Thursday, October 3, 2013

New Release: Gray, "The Massey Murder: A Maid, Her Master and the Trial that Shocked a Country"

Via our friends at the Canadian Legal History Blog, we have word of the latest release from the Osgoode Society: The Massey Murder: A Maid, Her Master and the Trial that Shocked a Country, by Charlotte Gray. Here's a description from the press:
In 1915 Carrie Davies, an 18-year old servant girl in the home of Charles (Bert) Massey, scion of the famous Massey family, shot and killed her employer as he entered his house after work. Remarkably, she was acquitted, and award winning popular historian Charlotte Gray explains how this happened.

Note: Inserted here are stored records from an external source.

theorem portCommand_changes {op : Byte} {s t : State} {k : Step} (hk : s.faults = [] → k = .next t → Changes C R s t)
    (h : portCommand op s k = .next t) : Changes C R s t := by
  obtain ⟨hf, h | rfl⟩ := portCommand_next h
  · exact hk hf h
  · exact (Change.raise s _ hf).one

/-! ### Line agents -/

theorem lineRx_changes {p : Port} {b : Byte} {s t : State} (h : lineRx p b s = .next t) : Changes C R s t := by
  obtain ⟨hf, hp, hb, ⟨_, rfl⟩ | ⟨hr, rfl⟩⟩ := lineRx_next h
  · exact (Change.raise s _ hf).one
  · exact (Change.lineRx s p b hp hb hr).one

theorem lineTx_changes {p : Port} {s t : State} (h : lineTx p s = .next t) : Changes C R s t := by
  obtain ⟨_, hp, b, rest, ht, rfl⟩ := lineTx_next h
  exact (Change.lineTx s p b rest hp ht).one

theorem andThen_changes {o : Step} {k : State → Step} {s t : State} (ho : ∀ u, o = .next u → Changes C R s u)
    (hk : ∀ u, Changes C R s u → u.faults = [] → k u = .next t → Changes C R s t) (h : andThen o k = .next t) : Changes C R s t := by
  rcases andThen_next h with ⟨u, h1, h2, h3⟩ | ⟨h1, _⟩
  · exact hk u (ho u h1) h2 h3
  · exact ho t h1

/-- A reset may fall into a gap of the running cycle only if `R` says so. -/
abbrev ResetsOnly (R : Prop) (s : State) : Prop := ∀ ms ∈ s.gaps, Move.reset ∈ ms → R

theorem ResetsOnly.after {s u : State} (h : ResetsOnly R s) (k : Changes C R s u) : ResetsOnly R u :=
  fun ms hm => h ms (k.gaps_suffix.mem hm)

theorem inCycle_changes {o : Step} {k : State → Step} {s t : State} (ho : ∀ u, o = .next u → Changes C R s u)
    (hk : ∀ u, Changes C R s u → u.faults = [] → u.linkBegun = true → k u = .next t → Changes C R s t)
    (h : inCycle o k = .next t) : Changes C R s t := by
  rcases inCycle_next h with ⟨u, h1, h2, h3, h4⟩ | h1
  · exact hk u (ho u h1) h2 h3 h4
  · exact ho t h1

theorem setClock_changes {n : Nat} {s t : State} (h : setClock n s = .next t) : Changes C R s t := by
  obtain ⟨hn, rfl⟩ := setClock_next h
  exact (Change.setClock s n hn).one

theorem lineRxAll_changes {p : Port} {bs : List Byte} {s t : State} (h : lineRxAll p bs s = .next t) : Changes C R s t := by
  induction bs generalizing s with
  | nil => cases h; exact .refl
  | cons b bs ih => exact andThen_changes (fun _ => lineRx_changes) (fun u hu _ hk => hu.trans (ih hk)) h

theorem frameArrives_changes {p : Port} {f : Frame} {s t : State} (h : frameArrives p f s = .next t) : Changes C R s t :=
  lineRxAll_changes (whenRunning_next h).2

/-! ### The codec and the reserved opcodes -/

theorem answer_changes {s t : State} {r : Result} (h : answer s r = .next t) : Changes C R s t := by
  cases (whenRunning_next h).2; exact (Change.result s r).one

theorem raising_changes {s t : State} {r : FaultRecord} (h : raising s r = .next t) : Changes C R s t := by
  obtain ⟨hf, h⟩ := whenRunning_next h; cases h; exact (Change.raise s r hf).one

/-! ### The link, but for the cycle -/

theorem execLinkBegin_changes {s t : State} (h : execLinkBegin s = .next t) : Changes C R s t := by
  obtain ⟨hf, h⟩ := whenRunning_next h
  rcases notReentrant_next h with ⟨_, h⟩ | rfl
  swap; · exact (Change.raise s _ hf).one
  split at h
  · cases h; exact (Change.raise s _ hf).one
  refine finish_changes ?_ h
  -- the two port operations, each guarded by presence
  have guarded : ∀ (p : Port) (u : State), u.faults = [] → Changes C R u (ifPresent p u (portBegin p u)).state := by
    intro p u hu; unfold ifPresent; split
    · exact portBegin_changes p hu
    · exact .refl
  have begun : ∀ (p : Port) (u : State) a, (ifPresent p u (portBegin p u)).val = some a →
      (ifPresent p u (portBegin p u)).state.faults = u.faults
      ∧ (ifPresent p u (portBegin p u)).state.cfg = u.cfg
      ∧ ((u.cfg.port p).present = true → ((ifPresent p u (portBegin p u)).state.port p).begun = true)
      ∧ (∀ q, q ≠ p → (ifPresent p u (portBegin p u)).state.port q = u.port q) := by
    intro p u a hv
    unfold ifPresent at hv ⊢
    by_cases hp : (u.cfg.port p).present = true
    · rw [if_pos hp] at hv ⊢
      unfold portBegin at hv ⊢
      rw [if_pos hp] at hv ⊢
      by_cases hb : (u.port p).begun = true
      · rw [if_pos hb] at hv; cases hv
      · rw [if_neg hb]
        refine ⟨by simp [Ran.ok], by simp [Ran.ok], by simp [Ran.ok], fun q hq => ?_⟩
        simp only [Ran.ok, State.setPort_port_other _ _ hq, State.setActive_port_other _ _ hq, State.emit_port]
    · rw [if_neg hp]; exact ⟨rfl, rfl, fun h => absurd h hp, fun _ _ => rfl⟩
  unfold linkBeginOps
  generalize hx : ifPresent .plug s (portBegin .plug s) = x
  have gx : Changes C R s x.state := hx ▸ guarded .plug s hf
  unfold Ran.bind
  split
  · rename_i a ha
    obtain ⟨f1, c1, b1, _⟩ := begun .plug s a (hx ▸ ha)
    rw [hx] at f1 c1 b1
    generalize hy : ifPresent .socket x.state (portBegin .socket x.state) = y
    have gy : Changes C R x.state y.state := hy ▸ guarded .socket x.state (by rw [f1, hf])
    dsimp only
    rw [hy]
    split
    · rename_i b hb
      obtain ⟨_, c2, b2, o2⟩ := begun .socket x.state b (hy ▸ hb)
      rw [hy] at c2 b2 o2
      refine (gx.trans gy).tail (.linkBegun _ ?_)
      intro p hp
      cases p with
      | plug => rw [o2 .plug (by decide)]; exact b1 (by rw [c2, c1] at hp; exact hp)
      | socket => exact b2 (by rw [c2] at hp; exact hp)
    · exact gx.trans gy
  · exact gx
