-- ==== Sys2Proof/Tests/Slice0.lean ====
section
/-! SUPPORT. Tests: well-formedness refused where it must be, words written out from 30_encoding.md, vectors of 95_test_vectors.md, and
for every statement with hypotheses a state and operands that meet them. -/

namespace Sys2Proof.Tests

open Sys2Proof Sys2Proof.Machine

/-! ### Well-formedness -/

/-- 0x2F is the last opcode below RESERVED_UNITS_3_TO_15 (R78). -/
theorem test_wf_units_refuses_2F : (Instr.reservedUnits3To15 0x2F).wf = false := by decide
theorem test_wf_units_accepts_ends :
    (Instr.reservedUnits3To15 0x30).wf = true ∧ (Instr.reservedUnits3To15 0xFF).wf = true := by decide
/-- Type 1 is Pulse, not reserved (R65). -/
theorem test_wf_frame_refuses_type_1 : (Instr.frameReserved .plug 3 1 ⟨0, 0, 0, 0⟩).wf = false := by decide
theorem test_wf_frame_accepts_ends :
    (Instr.frameReserved .plug 3 2 ⟨0, 0, 0, 0⟩).wf = true ∧ (Instr.frameReserved .plug 3 15 ⟨0, 0, 0, 0⟩).wf = true := by decide

/-! ### Words written out bit by bit (30_encoding.md R64, R67 to R70, R75 to R78; table rows) -/

/-- Unit 0, function 8: PL_DECODE. -/
theorem test_decode_codec :
    decodeWord (.command { op := 0b0000_1000, args := { q := .duration, r := 0x256 } }) = .plDecode .duration 0x256 := by decide
/-- Unit 1, function 2: PORT_SEND. -/
theorem test_decode_port :
    decodeWord (.command { op := 0b0001_0010, args := { p := .socket, a := 9, f := ⟨1, 2, 3, 4, 5⟩ } })
      = .portSend .socket 9 ⟨1, 2, 3, 4, 5⟩ := by decide
/-- Unit 2, function 2: LINK_HANDLER_DONE. -/
theorem test_decode_link : decodeWord (.command { op := 0b0010_0010 }) = .linkHandlerDone := by decide
theorem test_decode_reserved :
    decodeWord (.command { op := 0b0000_1001 }) = .reserved09 ∧ decodeWord (.command { op := 0b0010_1111 }) = .reserved2F
      ∧ decodeWord (.command { op := 0b0011_0000 }) = .reservedUnits3To15 0x30 := by decide
/-- The fields of V80, bit by bit, with B1[7:6] set and both fades (R68 to R71). -/
theorem test_decode_frame_pulse :
    decodeWord (.frame .socket ⟨0b0111_0001, 0b11_1_0_0011, 0b1100_0001, 0b1011_0010, 0b0011_0100⟩)
      = .framePulse .socket 7 3 true false 3 0xCB2 0x134 := by decide
theorem test_decode_frame_midi :
    decodeWord (.frame .plug ⟨0b1111_0000, 9, 0x90, 0x3C, 0x7F⟩) = .frameMidi .plug 15 ⟨9, 0x90, 0x3C, 0x7F⟩ := by decide
theorem test_decode_frame_reserved :
    decodeWord (.frame .plug ⟨0b0000_1110, 1, 2, 3, 4⟩) = .frameReserved .plug 0 14 ⟨1, 2, 3, 4⟩ := by decide
theorem test_decode_table_word :
    decodeTableWord 8 0x23 = some .linkIdle
      ∧ decodeTableWord 40 0x7F3C900930 = some (.frameMidi .plug 3 ⟨0x09, 0x90, 0x3C, 0x7F⟩)
      ∧ decodeTableWord 16 0x23 = none := by decide

/-! ### The states of the tests: those of 95_test_vectors.md (both ports with TE pins, capacities 64), the clock held at 1000 -/

def cfg (v : DurationVariant) : Config := { variant := v, plug := ⟨true, true, 59, 59⟩, socket := ⟨true, true, 59, 59⟩ }

def atReset : State := { cfg := cfg .a, time := 1000, held := true, draws := 1 }

/-- The link has begun. -/
def ready : State := { atReset with linkBegun := true, plug := { begun := true }, socket := { begun := true } }

/-- The link has begun, and the sequencer issues. -/
def seq : State := { ready with issuer := .sequencer }

/-- Only the plug is present. -/
def plugOnly : State := { ready with cfg := { cfg .a with socket := ⟨false, false, 0, 0⟩ }, socket := {} }

/-- A stopped block. -/
def stoppedState : State := { atReset with faults := [.illegalCommand 0x09] }

def fMidi : Frame := ⟨0x30, 0x09, 0x90, 0x3C, 0x7F⟩

def fPulse : Frame := ⟨0x51, 0x13, 0xCC, 0xB2, 0xB2⟩

/-- What a next state shows. -/
def see {α : Type} (f : State → α) : Step → Option α
  | .next s => some (f s)
  | .fault _ => none
  | .refused _ => none

def runs (o : Step) : Bool := (see (fun _ => ()) o).isSome

/-! ### The codec (V1 to V93) -/

theorem test_V3 : see (·.result) (exec (.getType ⟨0xA7, 0, 0, 0, 0⟩) atReset) = some (.nibble 7) := by decide
theorem test_V6 : see (·.result) (exec (.getAddress ⟨0x0F, 0, 0, 0, 0⟩) atReset) = some (.nibble 0) := by decide
theorem test_V9 : see (·.result) (exec (.encodeHeader ⟨0, 0, 0, 0, 0⟩ 3 9) atReset) = some (.frame ⟨0x39, 0, 0, 0, 0⟩) := by decide
theorem test_V10 : see (·.result) (exec (.decodeMidi fMidi) atReset) = some (.midi ⟨0x09, 0x90, 0x3C, 0x7F⟩) := by decide
theorem test_V14 :
    see (·.faults) (exec (.decodeMidi ⟨0x01, 0x13, 0xCC, 0xB2, 0xB2⟩) atReset) = some [.wrongTypeDecode 0x03 0x01] := by decide
theorem test_V12 :
    see (·.result) (exec (.encodeMidi ⟨0x31, 0xFF, 0xFF, 0xFF, 0xFF⟩ ⟨0x09, 0x90, 0x3C, 0x7F⟩) atReset)
      = some (.frame fMidi) := by decide
theorem test_V39 : quantize (cfg .a) .power (100 * (8189 / 8190) ^ 3) = 4095 := by decide +kernel
theorem test_V39a : quantize (cfg .a) .power (100 * (8189 / 8190) ^ 3 - 1 / 10 ^ 30) = 4094 := by decide +kernel
theorem test_V39f : dequantize (cfg .a) .power 2047 = 34309431292 / 2746766295 := by decide +kernel
theorem test_V54 : quantize (cfg .a) .duration 1 = 1901 := by decide +kernel
theorem test_V73 : quantize (cfg .b) .duration 1 = 2303 := by decide +kernel
theorem test_plEncode_V28 : see (·.result) (exec (.plEncode .power 50) atReset) = some (.raw 3250) := by decide +kernel
theorem test_plDecode_V39e : see (·.result) (exec (.plDecode .power 882) atReset) = some (.value (10976 / 10985)) := by
  decide +kernel
theorem test_V84 :
    see (·.result) (exec (.encodePulse ⟨0, 0, 0, 0, 0⟩ ⟨1, false, true, 1, 1⟩) atReset)
      = some (.frame ⟨0x01, 0x21, 0x37, 0x72, 0x6D⟩) := by decide +kernel
theorem test_V86 :
    see (·.result) (exec (.encodePulse ⟨0x70, 1, 2, 3, 4⟩ ⟨3, true, false, 150, -5⟩) atReset)
      = some (.frame ⟨0x71, 0x13, 0xF0, 0xFF, 0x00⟩) := by decide +kernel
theorem test_V88 :
    see (·.result) (exec (.decodePulse ⟨0x01, 0xC5, 0x12, 0x34, 0x56⟩) atReset)
      = some (.pulse ⟨⟨5, false, false, 340736 / 8008065, 194672 / 6251175⟩, 308, 598⟩) := by decide +kernel
theorem test_V92 : see (·.faults) (exec (.decodePulse fMidi) atReset) = some [.wrongTypeDecode 0x05 0x30] := by decide

/-! ### The port (V100 to V132) -/

theorem test_V100 :
    see (fun t => (t.events, t.plug.begun)) (exec (.portBegin .plug) { atReset with issuer := .sequencer })
      = some ([.peripheralBegin .plug 3000000, .teSet .plug false], true) := by decide
theorem test_V106 :
    see (fun t => (t.plug.rx, t.plug.toStamp, t.result))
      (exec (.portReceive .plug) { seq with time := 4294967347, plug := { begun := true, rx := [1, 2, 3], toStamp := 4294967246 } })
      = some ([], 0, .received none) := by decide
theorem test_V107 :
    see (fun t => (t.plug.rx, t.plug.toStamp))
      (exec (.portReceive .plug) { seq with time := 4294967296, plug := { begun := true, rx := [1, 2, 3] } })
      = some ([1, 2, 3], 0) := by decide
theorem test_V119 :
    see (fun t => (t.socket, t.events, t.result))
      (exec (.portSend .socket 0 fMidi)
        { seq with
          cfg := { cfg .a with socket := ⟨true, true, 59, 0⟩ }, time := 500
          socket := { begun := true, tx := [1, 2, 3, 4, 5] } })
      = some ({ begun := true, active := true, te := true, lastAct := 500, tx := [1, 2, 3, 4, 5] }, [.teSet .socket true],
          .flag false) := by decide
theorem test_V121 :
    see (fun t => (t.socket.tx, t.result)) (exec (.portSend .socket 9 ⟨0xF7, 0xAA, 0xBB, 0xCC, 0xDD⟩) seq)
      = some ([0x97, 0xAA, 0xBB, 0xCC, 0xDD], .flag true) := by decide
theorem test_V122 :
    see (fun t => (t.socket.active, t.events))
      (exec (.portPowerDown .socket)
        { seq with time := 100999, socket := { begun := true, active := true, te := true, lastAct := 1000 } })
      = some (true, []) := by decide
theorem test_V123 :
    see (fun t => (t.socket.active, t.events))
      (exec (.portPowerDown .socket)
        { seq with time := 101000, socket := { begun := true, active := true, te := true, lastAct := 1000 } })
      = some (false, [.teSet .socket false]) := by decide
theorem test_V128 :
    see (·.result) (exec (.portIdle .plug) { seq with time := 5999, plug := { begun := true, lastAct := 5000 } })
      = some (.flag false) := by decide
theorem test_V129 :
    see (·.result) (exec (.portIdle .plug) { seq with time := 6000, plug := { begun := true, lastAct := 5000 } })
      = some (.flag true) := by decide
theorem test_V132 :
    see (·.result) (exec (.portReadStats .plug) { seq with plug := { begun := true, inCount := 1 } }) = some (.stats 1 0) := by
  decide
/-- A counter wraps (V115). -/
theorem test_V115 :
    see (·.plug.inCount)
      (exec (.portReceive .plug) { seq with plug := { begun := true, inCount := 4294967295, rx := frameBytes fMidi } })
      = some 0 := by decide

Vividly recreating the war time atmosphere, a press war, and conflicts over crime and gender, she highlights the role played by the defence lawyer who exploited the "unwritten law" of an honour killing in a rare Canadian case of jury nullification.
Blogger Mary Stokes (Osgoode Hall Law School) offers this additional information:
Those familiar with the Osgoode Society's publications will see immediately that this is not our usual style. It's more 'popular' than academic history. This is not to say that it is not the result of excellent research. Merely that while there is a note on sources and an index, there are no footnotes, even for dialogue which the author has reproduced from newspapers and other sources, and there is some creative licence taken. Says the author, "I imagine, but I do not invent....I speculate and I interpret...I do so cautiously, and only when I am confident that I am more likely to be right than wrong..." (xv-xvi). Less value for professional historians than a more conventional treatment would have afforded, but a darn good read for everyone.